What Recurr operates

You don’t run:
  • Email cadence + send. Recurr composes, schedules, and sends every migration email. Your role is review and approve copy at the start of each wave.
  • Campaign analytics. Open / click / conversion / drop-off — all in the dashboard, no spreadsheets.
  • Cohort selection logic. Recurr’s models propose; your role is sanity-check, not build.
  • Holdout maintenance. The matched IAP holdout is selected and managed by Recurr.
  • Wave reports. Auto-generated post-wave, ready for your gating sign-off.

Wave rhythm

A typical wave cycle:
DayActivity
Day 1 (Mon)Recurr proposes wave cohort + copy; your team reviews
Day 2 (Tue)Wave kicks off — emails send through scheduled window
Days 2–5Conversion accrues; support gets occasional inbound
Day 8 (next Mon)Wave report lands in dashboard; gating decision
Day 9 (Tue)Next wave ships (if gates clear) or pause + adjust
Cycle repeats. 5–7 cycles is a typical full migration; cadence can slow to two-week windows if support volume requires.

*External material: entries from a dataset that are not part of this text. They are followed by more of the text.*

-- ==== Sys2Proof/Laws/Take.lean ====
section
/-! SUPPORT. What a lane holds after it takes the answer of an instruction that completes: the registers and predicates named,
flags, the PC, and nothing else (05 R107, R108, R114). -/

namespace Sys2Proof.Machine

open Sys2Proof

/-! ### Writes of several keys -/

theorem fold_fset_other {α : Type} [DecidableEq α] (d : α) (rs : List (Nat × α)) (m : FMap α) (k : Nat)
    (h : ∀ e ∈ rs, e.1 ≠ k) : fget d (rs.foldl (fun m e => fset d m e.1 e.2) m) k = fget d m k := by
  induction rs generalizing m with
  | nil => rfl
  | cons e rs ih =>
    rw [List.foldl_cons, ih _ fun e' he => h e' (List.mem_cons_of_mem _ he)]
    exact fget_fset_ne d m e.2 (h e (List.mem_cons_self ..))

theorem fold_fset_mem {α : Type} [DecidableEq α] (d : α) (rs : List (Nat × α)) (m : FMap α) (hn : (rs.map (·.1)).Nodup)
    (e : Nat × α) (he : e ∈ rs) : fget d (rs.foldl (fun m e => fset d m e.1 e.2) m) e.1 = e.2 := by
  induction rs generalizing m with
  | nil => exact absurd he List.not_mem_nil
  | cons f rs ih =>
    simp only [List.map_cons, List.nodup_cons] at hn
    rw [List.foldl_cons]
    rcases List.mem_cons.1 he with rfl | hm
    · rw [fold_fset_other]
      · exact fget_fset_same ..
      · intro e' he' heq
        exact hn.1 (heq ▸ List.mem_map_of_mem (f := (·.1)) he')
    · exact ih _ hn.2 hm

/-! ### Lane.write, Lane.land, Lane.countPos -/

theorem Lane.fold_putV (rs : List (Nat × RegVal)) (l : Lane) :
    rs.foldl (fun l e => l.putV e.1 e.2) l = { l with v := rs.foldl (fun m e => fset RegVal.zero m e.1 e.2) l.v } := by
  induction rs generalizing l with
  | nil => rfl
  | cons e rs ih => rw [List.foldl_cons, ih]; rfl

theorem Lane.fold_putP (ps : List (Nat × Bool)) (l : Lane) :
    ps.foldl (fun l e => l.putP e.1 e.2) l = { l with p := ps.foldl (fun m e => fset false m e.1 e.2) l.p } := by
  induction ps generalizing l with
  | nil => rfl
  | cons e rs ih => rw [List.foldl_cons, ih]; rfl

/-- A write changes registers and predicates only. -/
theorem Lane.write_eq (l : Lane) (rs : List (Nat × RegVal)) (ps : List (Nat × Bool)) :
    l.write rs ps = { l with v := rs.foldl (fun m e => fset RegVal.zero m e.1 e.2) l.v
                             p := ps.foldl (fun m e => fset false m e.1 e.2) l.p } := by
  unfold Lane.write
  simp only [Lane.fold_putV, Lane.fold_putP]

/-! ### Landing -/

/-- Registers, and predicates, after the results of a list have been written in order. -/
def vAll (due : List Pending) (v : FMap RegVal) : FMap RegVal :=
  due.foldl (fun v p => p.regs.foldl (fun m e => fset RegVal.zero m e.1 e.2) v) v
def pAll (due : List Pending) (x : FMap Bool) : FMap Bool :=
  due.foldl (fun x p => p.preds.foldl (fun m e => fset false m e.1 e.2) x) x

theorem Lane.fold_write (due : List Pending) (l : Lane) :
    due.foldl (fun l p => l.write p.regs p.preds) l = { l with v := vAll due l.v, p := pAll due l.p } := by
  induction due generalizing l with
  | nil => rfl
  | cons e due ih => rw [List.foldl_cons, ih, Lane.write_eq]; rfl

/-- Landing changes registers, predicates and the pending list only. -/
theorem Lane.land_eq (l : Lane) (d : Nat) :
    l.land d = { l with v := vAll (l.pending.filter fun p => p.dist ≤ d) l.v, p := pAll (l.pending.filter fun p => p.dist ≤ d) l.p
                        pending := l.pending.filter fun p => d < p.dist } := by
  unfold Lane.land
  simp only [Lane.fold_write]

theorem Lane.fold_land (ds : List Nat) (l : Lane) :
    ds.foldl Lane.land l = { l with v := (ds.foldl Lane.land l).v, p := (ds.foldl Lane.land l).p
                                    pending := l.pending.filter fun p => ds.all fun d => d < p.dist } := by
  induction ds generalizing l with
  | nil => simp only [List.foldl_nil, List.all_nil, List.filter_eq_self.2 (fun _ _ => rfl)]
  | cons d ds ih =>
    rw [List.foldl_cons, ih, Lane.land_eq]
    simp [List.filter_filter, Bool.and_comm]

theorem le_foldl_max (xs : List Pending) (m : Nat) : m ≤ xs.foldl (fun m p => max m p.dist) m ∧
    ∀ p ∈ xs, p.dist ≤ xs.foldl (fun m p => max m p.dist) m := by
  induction xs generalizing m with
  | nil => simp
  | cons x xs ih =>
    rw [List.foldl_cons]
    obtain ⟨h1, h2⟩ := ih (max m x.dist)
    refine ⟨by omega, ?_⟩
    intro p hp
    rcases List.mem_cons.1 hp with rfl | hp
    · omega
    · exact h2 p hp

theorem Lane.landAll_eq (l : Lane) : l.landAll = { l with v := l.landAll.v, p := l.landAll.p, pending := [] } := by
  have h : (l.pending.filter fun p => (upto 0 (l.pending.foldl (fun m p => max m p.dist) 0 + 1)).all fun d => d < p.dist) = [] := by
    rw [List.filter_eq_nil_iff]
    intro p hp
    have := (le_foldl_max l.pending 0).2 p hp
    intro h
    have := List.all_eq_true.1 h p.dist ((mem_upto ..).2 (by omega))
    simp at this
  have := Lane.fold_land (upto 0 (l.pending.foldl (fun m p => max m p.dist) 0 + 1)) l
  rw [h] at this
  exact this

/-- Counting a position brings results one nearer; none lands by itself. -/
theorem Lane.countPos_eq (l : Lane) : l.countPos = { l with pending := l.dueNext ++ l.later } := rfl

theorem fold_fset_congr {α : Type} [DecidableEq α] (d : α) (rs : List (Nat × α)) {m m' : FMap α} {k : Nat}
    (h : fget d m k = fget d m' k) :
    fget d (rs.foldl (fun m e => fset d m e.1 e.2) m) k = fget d (rs.foldl (fun m e => fset d m e.1 e.2) m') k := by
  induction rs generalizing m m' with
  | nil => exact h
  | cons e rs ih =>
    rw [List.foldl_cons, List.foldl_cons]
    apply ih
    by_cases hk : e.1 = k
    · subst hk; rw [fget_fset_same, fget_fset_same]
    · rw [fget_fset_ne d m e.2 hk, fget_fset_ne d m' e.2 hk, h]

theorem vAll_congr (due : List Pending) {v w : FMap RegVal} {k : Nat} (h : fget RegVal.zero v k = fget RegVal.zero w k) :
    fget RegVal.zero (vAll due v) k = fget RegVal.zero (vAll due w) k := by
  induction due generalizing v w with
  | nil => exact h
  | cons p due ih => exact ih (fold_fset_congr _ _ h)

theorem pAll_congr (due : List Pending) {v w : FMap Bool} {k : Nat} (h : fget false v k = fget false w k) :
    fget false (pAll due v) k = fget false (pAll due w) k := by
  induction due generalizing v w with
  | nil => exact h
  | cons p due ih => exact ih (fold_fset_congr _ _ h)

theorem vAll_other (due : List Pending) (v : FMap RegVal) (k : Nat) (h : ∀ p ∈ due, ∀ e ∈ p.regs, e.1 ≠ k) :
    fget RegVal.zero (vAll due v) k = fget RegVal.zero v k := by
  induction due generalizing v with
  | nil => rfl
  | cons p due ih =>
    show fget RegVal.zero (vAll due _) k = _
    rw [ih _ fun q hq => h q (List.mem_cons_of_mem _ hq), fold_fset_other _ _ _ _ (h p (List.mem_cons_self ..))]

theorem pAll_other (due : List Pending) (v : FMap Bool) (k : Nat) (h : ∀ p ∈ due, ∀ e ∈ p.preds, e.1 ≠ k) :
    fget false (pAll due v) k = fget false v k := by
  induction due generalizing v with
  | nil => rfl
  | cons p due ih =>
    show fget false (pAll due _) k = _
    rw [ih _ fun q hq => h q (List.mem_cons_of_mem _ hq), fold_fset_other _ _ _ _ (h p (List.mem_cons_self ..))]

/-- The distance does not matter to what a result writes. -/
theorem vAll_near (ps : List Pending) (n : Nat) (v : FMap RegVal) : vAll (ps.map fun p => { p with dist := n }) v = vAll ps v := by
  unfold vAll; rw [List.foldl_map]
theorem pAll_near (ps : List Pending) (n : Nat) (v : FMap Bool) : pAll (ps.map fun p => { p with dist := n }) v = pAll ps v := by
  unfold pAll; rw [List.foldl_map]
theorem vAll_append (xs ys : List Pending) (v : FMap RegVal) : vAll (xs ++ ys) v = vAll ys (vAll xs v) := List.foldl_append
theorem pAll_append (xs ys : List Pending) (v : FMap Bool) : pAll (xs ++ ys) v = pAll ys (pAll xs v) := List.foldl_append
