theorem fkeys_fput {α : Type} (m : FMap α) (k j : Nat) (x : α) (h : j ∈ fkeys m) : j ∈ fkeys (fput m k x) := by
  induction m with
  | nil => exact absurd h List.not_mem_nil
  | cons e r ih =>
    obtain ⟨k', y⟩ := e
    simp only [fkeys, List.map_cons, List.mem_cons] at h
    simp only [fput]
    split
    · simp only [fkeys, List.map_cons, List.mem_cons]; exact .inr h
    · split
      · subst k'; simp only [fkeys, List.map_cons, List.mem_cons]; exact h
      · simp only [fkeys, List.map_cons, List.mem_cons]
        rcases h with h | h
        · exact .inl h
        · exact .inr (ih h)

theorem fkeys_fput_self {α : Type} (m : FMap α) (k : Nat) (x : α) : k ∈ fkeys (fput m k x) := by
  induction m with
  | nil => simp [fput, fkeys]
  | cons e r ih =>
    obtain ⟨k', y⟩ := e
    simp only [fput]
    split
    · simp [fkeys]
    · split
      · simp [fkeys]
      · simp only [fkeys, List.map_cons, List.mem_cons]; exact .inr ih

/-- A key that a map does not list reads as the default. -/
theorem fget_not_mem {α : Type} (d : α) (m : FMap α) (k : Nat) (h : k ∉ fkeys m) : fget d m k = d := by
  induction m with
  | nil => rfl
  | cons e r ih =>
    obtain ⟨k', y⟩ := e
    simp only [fkeys, List.map_cons, List.mem_cons, not_or] at h
    simp only [fget]
    rw [if_neg (fun e => h.1 e.symm)]
    exact ih h.2

/-- A block changed in its lists only. -/
theorem State.modBlk_seenOnly (s : State) (b : Nat) (f : Block → Block) (hw : (f (s.blk b)).warps = (s.blk b).warps)
    (hg : (f (s.blk b)).grid = (s.blk b).grid) (hp : (f (s.blk b)).phase = (s.blk b).phase) : SeenOnly s (s.modBlk b f) := by
  have e : ∀ c, ((s.modBlk b f).blk c).warps = (s.blk c).warps ∧ ((s.modBlk b f).blk c).grid = (s.blk c).grid ∧
      ((s.modBlk b f).blk c).phase = (s.blk c).phase := by
    intro c
    simp only [State.modBlk, State.blk_setBlk]
    split
    · subst c; exact ⟨hw, hg, hp⟩
    · exact ⟨rfl, rfl, rfl⟩
  refine ⟨fun c w i => ?_, fun c w => ?_, fun c => (e c).2, rfl, rfl, fun c w i x => ?_⟩
  · simp [State.lane, State.warp, Block.warp, (e c).1]
  · simp [State.warp, Block.warp, (e c).1]
  · simpa [State.warp, Block.warp, (e c).1] using x

theorem State.setLane_seen (s : State) (b w i : Nat) (x : Lane) (h : { x with seen := (s.lane b w i).seen } = s.lane b w i) :
    SeenOnly s (s.setLane b w i x) := by
  refine ⟨fun c v j => ?_, fun c v => ?_, fun c => ?_, rfl, rfl, fun c v j hj => ?_⟩
  · rw [State.lane_setLane]
    split
    · rename_i hc; obtain ⟨rfl, rfl, rfl⟩ := hc; exact h
    · rfl
  · simp only [State.setLane, State.warp_setWarp]
    split
    · rename_i hc; obtain ⟨rfl, rfl⟩ := hc; rfl
    · rfl
  · simp only [State.setLane, State.setWarp, State.blk_setBlk]
    split
    · subst c; exact ⟨rfl, rfl⟩
    · exact ⟨rfl, rfl⟩
  · simp only [State.setLane, State.warp_setWarp]
    split
    · rename_i hc; obtain ⟨rfl, rfl⟩ := hc; exact fkeys_fput _ _ _ _ hj
    · exact hj

theorem SeenOnly.foldl {β : Type} (f : State → β → State) (hf : ∀ s x, SeenOnly s (f s x)) (l : List β) (s : State) :
    SeenOnly s (l.foldl f s) := by
  induction l generalizing s with
  | nil => exact SeenOnly.refl s
  | cons b l ih => exact (hf s b).trans (ih _)

theorem State.performStore_seenOnly (s : State) (b : Nat) (p : PStore) : SeenOnly s (s.performStore b p) := by
  unfold State.performStore
  exact (State.writeMem_traffic s (s.blk b).site (s.gridOf b).asid p.key p.addr p.bytes p.poison).seenOnly.trans
    (SeenOnly.foldl (fun s i => s.setLane b p.warp i ((s.lane b p.warp i).see p.addr p.bytes.length s.wcount))
      (fun s i => State.setLane_seen _ _ _ _ _ rfl) _ _)

theorem State.drainIf_seenOnly (s : State) (b : Nat) (f : PStore → Bool) : SeenOnly s (s.drainIf b f) := by
  unfold State.drainIf
  dsimp only
  exact (State.modBlk_seenOnly s b _ rfl rfl rfl).trans (SeenOnly.foldl _ (fun s p => State.performStore_seenOnly s b p) _ _)

theorem State.drainLane_seenOnly (s : State) (b w i : Nat) : SeenOnly s (s.drainLane b w i) := State.drainIf_seenOnly ..

theorem State.drainBlock_seenOnly (s : State) (b : Nat) : SeenOnly s (s.drainBlock b) := State.drainIf_seenOnly ..

theorem State.commit_seenOnly (s : State) (b : Nat) : SeenOnly s (s.commit b) := by
  unfold State.commit
  split
  · exact (State.modBlk_seenOnly s b _ rfl rfl rfl).trans (SeenOnly.foldl _ (fun s p => State.performStore_seenOnly s b p) _ _)
  · exact SeenOnly.refl s

theorem State.releaseLane_seenOnly (s : State) (b w i : Nat) (sc : Scope) : SeenOnly s (s.releaseLane b w i sc) := by
  unfold State.releaseLane
  dsimp only
  split
  · exact (State.commit_seenOnly s b).trans (State.drainLane_seenOnly ..)
  · exact State.drainLane_seenOnly ..

/-- A lane of the live list. -/
theorem Warp.mem_live (w : Warp) (i : Nat) : i ∈ w.live ↔ (w.lane i).occ = .live := by
  unfold Warp.live
  rw [List.mem_filter]
  constructor
  · intro h; simpa using h.2
  · intro h
    refine ⟨?_, by simpa using h⟩
    refine Decidable.byContradiction fun hn => ?_
    have e : w.lane i = Lane.empty := fget_not_mem _ _ _ hn
    rw [e] at h
    exact absurd h (by decide)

How the four phases gate each other

Audit → Pilot

The audit (and Migration Review that follows) confirms the opportunity is real and the path is safe. The pilot doesn’t kick off until that conversation lands.

Pilot → Migrate

Pilot data has to clear pre-agreed thresholds on retention, payback, billing health, and support load before the wider migration begins. If gates breach, the framework adjusts cohort spec or pauses.

Migrate → Compound

Each migration wave gates the next on the same thresholds. Compound — new web acquisition layered onto the migrated base — begins as the migrated cohort stabilizes.

Compound — ongoing

Web acquisition continues year-over-year; retention safeguards continue to measure against the matched holdout. The book shifts from store-rail dependence to web-rail compound.

Safeguards that run quietly

The framework’s operational safeguards run by default without your team operating them:
  • Matched IAP holdout — comparison cohort kept on store billing; churn impact is measurable, not assumed.
  • Gated thresholds — each wave’s go/no-go runs on pre-agreed retention, payback, billing-health, and support-volume thresholds.
  • Auto-pause — if thresholds breach mid-wave, the program pauses; the next wave doesn’t ship until cause is understood.
  • Risk-ordered cohorts — strongest cohorts go first; expansion outward is gated by data.
You’re not responsible for running these — they’re the framework’s default behavior. Your role is to know they exist when a CFO or customer success lead asks “what if migration tanks retention?”

Escalation paths

If something goes sideways mid-wave:
  • Support spike — the framework provides response templates; if volume exceeds normal capacity, Recurr can hold the next wave to let the queue clear.
  • Failed-payment cluster — surfaced in the dashboard with Stripe diagnostics; Recurr’s recovery layer typically handles, but a cluster signal can pause cohort expansion.
  • Unexpected refund pattern — flagged in the dashboard; the next wave’s cohort spec adjusts to exclude the affected segment.
  • Internal stakeholder concern — escalate to Matt directly. The founder-led model means decisions don’t queue behind a project manager.